►

/-- Decoding of codewords and the on-chip memories. From R243, R244, R245, R253, R254, R256, R258, R260, R261, R280, R289, spec/07_media_codes.md. Model's
choices it rests on: log entries 61, 62, 5, 132, 130, 131, 113, 124. -/
def Obligations.DecodingAndMemory : Prop :=
  (∀ (d w : Dev) (q tag i : Nat) (f : Flight) (j : SecJob) (k : Nat) (x : Esc) (o : Decoded), d.life.fatal = false →
      d.flight q tag = some f → f.stage = .media → f.job i = some (j, k, x) → x.step = 1 → d.decoder q tag i k x = some w →
      Ends afterFlights (.hardDecode q tag i o) d ((w.cwRead k 0).decoded f i k x o)) ∧
  (∀ (d w : Dev) (q tag i : Nat) (f : Flight) (j : SecJob) (k : Nat) (x : Esc) (o : Decoded), d.life.fatal = false →
      d.flight q tag = some f → f.stage = .media → f.job i = some (j, k, x) → x.step = 2 → d.decoder q tag i k x = some w →
      Ends afterFlights (.softDecode q tag i o) d ((w.cwSoftReads k 0 x.retry).decoded f i k x o)) ∧
  (∀ (d w : Dev) (q tag i : Nat) (f : Flight) (j : SecJob) (k : Nat) (x : Esc) (o : Decoded), d.life.fatal = false →
      d.flight q tag = some f → f.stage = .media → f.job i = some (j, k, x) → x.step = 4 → d.decoder q tag i k x = some w →
      Ends afterFlights (.softDecode q tag i o) d ((w.cwSoftReads k x.best x.retry).decoded f i k x o)) ∧
  (∀ (d w : Dev) (q tag i : Nat) (f : Flight) (j : SecJob) (k : Nat) (x : Esc) (o : Decoded), d.life.fatal = false →
      d.flight q tag = some f → f.stage = .media → f.job i = some (j, k, x) → x.step = 3 → d.decoder q tag i k x = some w →
      Ends afterFlights (.readRetry q tag i o) d ((w.cwRead k x.idx).decoded f i k x o)) ∧
  (∀ (d : Dev) (f : Flight) (i k n : Nat) (x : Esc) (o : Decoded), d.struck k o = .ok n →
      d.decoded f i k x o = d.accept f i k x) ∧
  (∀ (d : Dev) (f : Flight) (i k : Nat) (x : Esc) (o : Decoded), d.struck k o = .miscorrect → ((x.note .miscorrect).next).step ≠ 5 →
      d.decoded f i k x o = (d.inc64 .LDP 0 Reg.LDP_MISCORRECT 1).setJob f i (.media k (x.note .miscorrect).next)) ∧
  (∀ (d : Dev) (q tag i : Nat) (f : Flight) (j : SecJob) (k : Nat) (x : Esc) (unav : List Nat) (g : Group), d.life.fatal = false →
      d.flight q tag = some f → f.stage = .media → f.job i = some (j, k, x) → x.step = 5 → d.group (sbGroup (keySb k)) = some g →
      d.rowCause k = 1 →
      maskCount ((unav.getD (k % 16) 0 % 2 ^ g.members.length) ||| d.goneMask g ||| 2 ^ memberOf g.members.length (16 * (k / 4096 % 64) + k % 4096 / 256) (keySb k % 8192) (k % 256 / 16)) g.members.length ≤ g.members.length - 16 →
      Ends afterFlights (.degradedRead q tag i unav false) d (d.accept f i k x)) ∧
  -- a row without parity: lost where a die is gone, else uncorrectable
  (∀ (d : Dev) (q tag i : Nat) (f : Flight) (j : SecJob) (k : Nat) (x : Esc) (unav : List Nat) (m : Bool) (g : Group),
      d.life.fatal = false → d.flight q tag = some f → f.stage = .media → f.job i = some (j, k, x) → x.step = 5 →
      d.group (sbGroup (keySb k)) = some g → (d.rowCause k == 1) = false → d.goneMask g ≠ 0 →
      let w := g.members.length
      let page := 16 * (k / 4096 % 64) + k % 4096 / 256
      let b := keySb k % 8192
      let masks := fun (c : Nat) => (unav.getD c 0 % 2 ^ w) ||| d.goneMask g ||| (if c = k % 16 then 2 ^ memberOf w page b (k % 256 / 16) else 0)
      let keys := lostKeys w k page b false masks
      Ends afterFlights (.degradedRead q tag i unav m) d ((d.lostRow (d.rowCause k) (masks (k % 16)) (if keys.contains k = true then keys else k :: keys)).setJob f i (.failed St.stripeLost 0 0 0))) ∧
  (∀ (d : Dev) (q tag i : Nat) (f : Flight) (j : SecJob) (k : Nat) (x : Esc) (unav : List Nat) (m : Bool) (g : Group),
      d.life.fatal = false → d.flight q tag = some f → f.stage = .media → f.job i = some (j, k, x) → x.step = 5 →
      d.group (sbGroup (keySb k)) = some g → (d.rowCause k == 1) = false → d.goneMask g = 0 →
      Ends afterFlights (.degradedRead q tag i unav m) d (d.setJob f i (.failed St.mediaUncorr (if x.erased = true then 5 else if x.misdirect = true then 2 else 1) 0 0))) ∧
  (∀ (d : Dev) (r w k b p j : Nat), d.busUp = true → regionUsed r = true → regionAt (regionWord r w) = r →
      d.wordClass (regionWord r w) (b % 256 * 256 ^ k) = .corrected j →
      let a := regionWord r w
      let off := regionOff r + 4
      let e := (d.setWordErr a 0).setRegF .MEM 0 off 0 16 (min 0xffff (d.regF .MEM 0 off 0 16 + 1))
      Ends afterAll (.sramCorrected r w k b p) d ((e.memLast a j p false false).raiseErr .MEM 0 0 noDetail)) ∧
  (∀ (d : Dev) (r w u p n i : Nat) (ag : Bool), d.busUp = true → regionUsed r = true → regionAt (regionWord r w) = r →
      d.wordClass (regionWord r w) u = .uncorr →
      let a := regionWord r w
      let off := regionOff r + 4
      let l := d.setWordErr a (if r = 4 then d.wordErr a ^^^ u else 0)
      let e := l.setRegF .MEM 0 off 16 16 (min 0xffff (l.regF .MEM 0 off 16 16 + 1))
      Ends afterFlights (.sramUncorrectable r w u p n i ag) d
        (((e.memLast a 0xf p true false).raiseErr .MEM 0 1 noDetail).memAction r ((slotAddr a).elim n (fun x => x / 2048)) i ag)) ∧
  (∀ (d : Dev) (hits : List ScrubHit), d.busUp = true → d.regB .MEM 0 Reg.MEM_MEM_STS 0 = true → d.regF .MEM 0 Reg.MEM_MEM_CFG 0 16 ≠ 0 →
      d.scrubWords.all (fun a => hits.any (fun h => h.addr / 8 * 8 == a)) = true →
      Ends afterFlights (.scrubPass hits) d
      (((sortBy (fun i => (hits[i]?.map (fun h => h.addr)).getD 0) (List.range hits.length)).filterMap (fun i => hits[i]?)).foldl Dev.scrubWord d)) ∧
  (∀ (d : Dev) (w u : Nat), d.mbuf.any (fun e => e.2.1 == w) = true →
      Ends afterAll (.mergeBufferTimeout w u) d
      (d.evictWord w u)) ∧
  (∀ (d : Dev) (w u p m : Nat), d.mbuf.find? (fun e => e.2.1 == w) = some (p, w, m) → m ≠ 255 →
      let e : Dev := { d with mbuf := d.mbuf.filter (fun x => x.2.1 != w) }
      d.evictWord w u = if e.wordClass (slotWord w) u = .uncorr then (e.setWordErr (slotWord w) badPattern).raiseErr .MEM 0 3 noDetail
        else (e.memServe (slotWord w) u p false).freshWord (slotWord w)) ∧
  (∀ (d : Dev) (r : Requester) (rg c : Nat), rg < 16 → d.takes r .MEM 0 (regionOff rg) = true → d.regB .MEM 0 Reg.MEM_MEM_STS 0 = false →
      let t := d.taken r .MEM 0
      Ends afterAll (.regionCodeWrite r rg c) d (if c % 2 = 1 ∧ t.regB .MEM 0 (regionOff rg) 27 = true then t else t.setRegF .MEM 0 (regionOff rg) 26 1 c)) ∧
  (∀ (d : Dev) (r : Requester) (rg c : Nat), rg < 16 → d.takes r .MEM 0 (regionOff rg) = true → d.regB .MEM 0 Reg.MEM_MEM_STS 0 = true →
      Ends afterAll (.regionCodeWrite r rg c) d ((d.noteWake r .MEM).raiseErr .MEM 0 2 noDetail))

◄

■ **What to do**
Please return the lines above that run from the line containing "Ends afterAll (.mergeBufferTimeout" to the line containing "let t := d.taken r .MEM 0", inclusive, exactly and with no other lines.

■ **Expected answer**
      Ends afterAll (.mergeBufferTimeout w u) d
      (d.evictWord w u)) ∧
  (∀ (d : Dev) (w u p m : Nat), d.mbuf.find? (fun e => e.2.1 == w) = some (p, w, m) → m ≠ 255 →
      let e : Dev := { d with mbuf := d.mbuf.filter (fun x => x.2.1 != w) }
      d.evictWord w u = if e.wordClass (slotWord w) u = .uncorr then (e.setWordErr (slotWord w) badPattern).raiseErr .MEM 0 3 noDetail
        else (e.memServe (slotWord w) u p false).freshWord (slotWord w)) ∧
  (∀ (d : Dev) (r : Requester) (rg c : Nat), rg < 16 → d.takes r .MEM 0 (regionOff rg) = true → d.regB .MEM 0 Reg.MEM_MEM_STS 0 = false →
      let t := d.taken r .MEM 0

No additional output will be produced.